--- WHAT YOU SHOULD DO ---
Of the lines below, copy those that hold the word "where".

[Opening MATERIAL PROVIDED section]

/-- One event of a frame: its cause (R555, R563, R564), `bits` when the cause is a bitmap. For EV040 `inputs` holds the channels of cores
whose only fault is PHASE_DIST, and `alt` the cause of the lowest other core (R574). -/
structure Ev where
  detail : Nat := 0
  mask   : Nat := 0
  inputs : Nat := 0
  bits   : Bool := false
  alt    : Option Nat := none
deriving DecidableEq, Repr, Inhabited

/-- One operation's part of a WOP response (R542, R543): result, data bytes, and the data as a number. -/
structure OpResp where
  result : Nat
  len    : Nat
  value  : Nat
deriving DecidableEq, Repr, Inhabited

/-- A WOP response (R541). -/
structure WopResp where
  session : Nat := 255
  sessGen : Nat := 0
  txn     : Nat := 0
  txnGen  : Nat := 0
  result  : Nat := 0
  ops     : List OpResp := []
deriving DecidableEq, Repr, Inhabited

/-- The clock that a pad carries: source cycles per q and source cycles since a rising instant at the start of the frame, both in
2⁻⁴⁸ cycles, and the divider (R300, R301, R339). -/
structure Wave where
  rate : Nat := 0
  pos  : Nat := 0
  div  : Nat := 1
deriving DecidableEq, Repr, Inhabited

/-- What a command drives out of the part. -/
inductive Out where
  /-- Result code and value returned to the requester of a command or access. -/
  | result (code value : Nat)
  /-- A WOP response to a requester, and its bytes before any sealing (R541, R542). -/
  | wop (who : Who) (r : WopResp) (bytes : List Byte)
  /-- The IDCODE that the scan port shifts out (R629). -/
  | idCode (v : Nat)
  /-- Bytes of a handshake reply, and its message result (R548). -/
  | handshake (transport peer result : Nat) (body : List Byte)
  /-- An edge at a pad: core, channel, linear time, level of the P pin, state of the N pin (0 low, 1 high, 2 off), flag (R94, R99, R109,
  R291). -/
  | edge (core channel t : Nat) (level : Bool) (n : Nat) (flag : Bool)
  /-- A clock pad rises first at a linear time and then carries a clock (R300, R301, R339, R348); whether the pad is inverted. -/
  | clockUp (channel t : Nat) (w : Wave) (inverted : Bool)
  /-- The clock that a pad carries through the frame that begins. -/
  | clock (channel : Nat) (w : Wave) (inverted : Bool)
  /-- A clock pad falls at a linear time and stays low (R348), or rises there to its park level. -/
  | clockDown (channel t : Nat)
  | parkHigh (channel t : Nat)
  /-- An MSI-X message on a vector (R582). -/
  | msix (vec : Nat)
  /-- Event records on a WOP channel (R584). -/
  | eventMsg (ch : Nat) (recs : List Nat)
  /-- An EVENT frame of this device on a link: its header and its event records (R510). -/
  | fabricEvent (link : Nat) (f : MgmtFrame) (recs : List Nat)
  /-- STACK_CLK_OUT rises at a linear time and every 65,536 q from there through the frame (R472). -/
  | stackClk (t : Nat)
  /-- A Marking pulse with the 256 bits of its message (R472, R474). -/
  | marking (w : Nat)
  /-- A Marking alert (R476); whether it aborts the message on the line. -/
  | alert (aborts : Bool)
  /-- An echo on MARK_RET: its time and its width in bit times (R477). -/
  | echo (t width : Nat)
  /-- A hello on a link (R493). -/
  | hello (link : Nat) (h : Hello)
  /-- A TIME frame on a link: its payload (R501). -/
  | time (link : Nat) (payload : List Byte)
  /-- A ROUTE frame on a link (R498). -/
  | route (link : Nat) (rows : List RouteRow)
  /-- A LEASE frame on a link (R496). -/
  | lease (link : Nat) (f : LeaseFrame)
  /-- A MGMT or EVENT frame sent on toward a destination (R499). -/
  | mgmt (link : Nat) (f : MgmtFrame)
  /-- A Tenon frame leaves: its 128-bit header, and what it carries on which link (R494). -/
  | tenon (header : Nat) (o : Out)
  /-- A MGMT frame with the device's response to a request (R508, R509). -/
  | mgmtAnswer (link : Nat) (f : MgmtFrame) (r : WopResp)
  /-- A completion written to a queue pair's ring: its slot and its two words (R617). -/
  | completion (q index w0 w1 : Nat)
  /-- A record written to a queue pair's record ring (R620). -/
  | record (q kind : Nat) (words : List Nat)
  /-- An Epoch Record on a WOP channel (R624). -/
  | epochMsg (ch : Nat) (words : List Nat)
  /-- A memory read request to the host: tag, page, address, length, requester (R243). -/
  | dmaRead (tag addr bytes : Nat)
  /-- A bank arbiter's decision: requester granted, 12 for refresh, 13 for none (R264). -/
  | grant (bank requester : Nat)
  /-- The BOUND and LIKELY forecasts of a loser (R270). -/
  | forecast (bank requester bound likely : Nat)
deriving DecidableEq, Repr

[Closing MATERIAL PROVIDED section]

--- TASK OUTPUT ---
structure Ev where
structure OpResp where
structure WopResp where
structure Wave where
inductive Out where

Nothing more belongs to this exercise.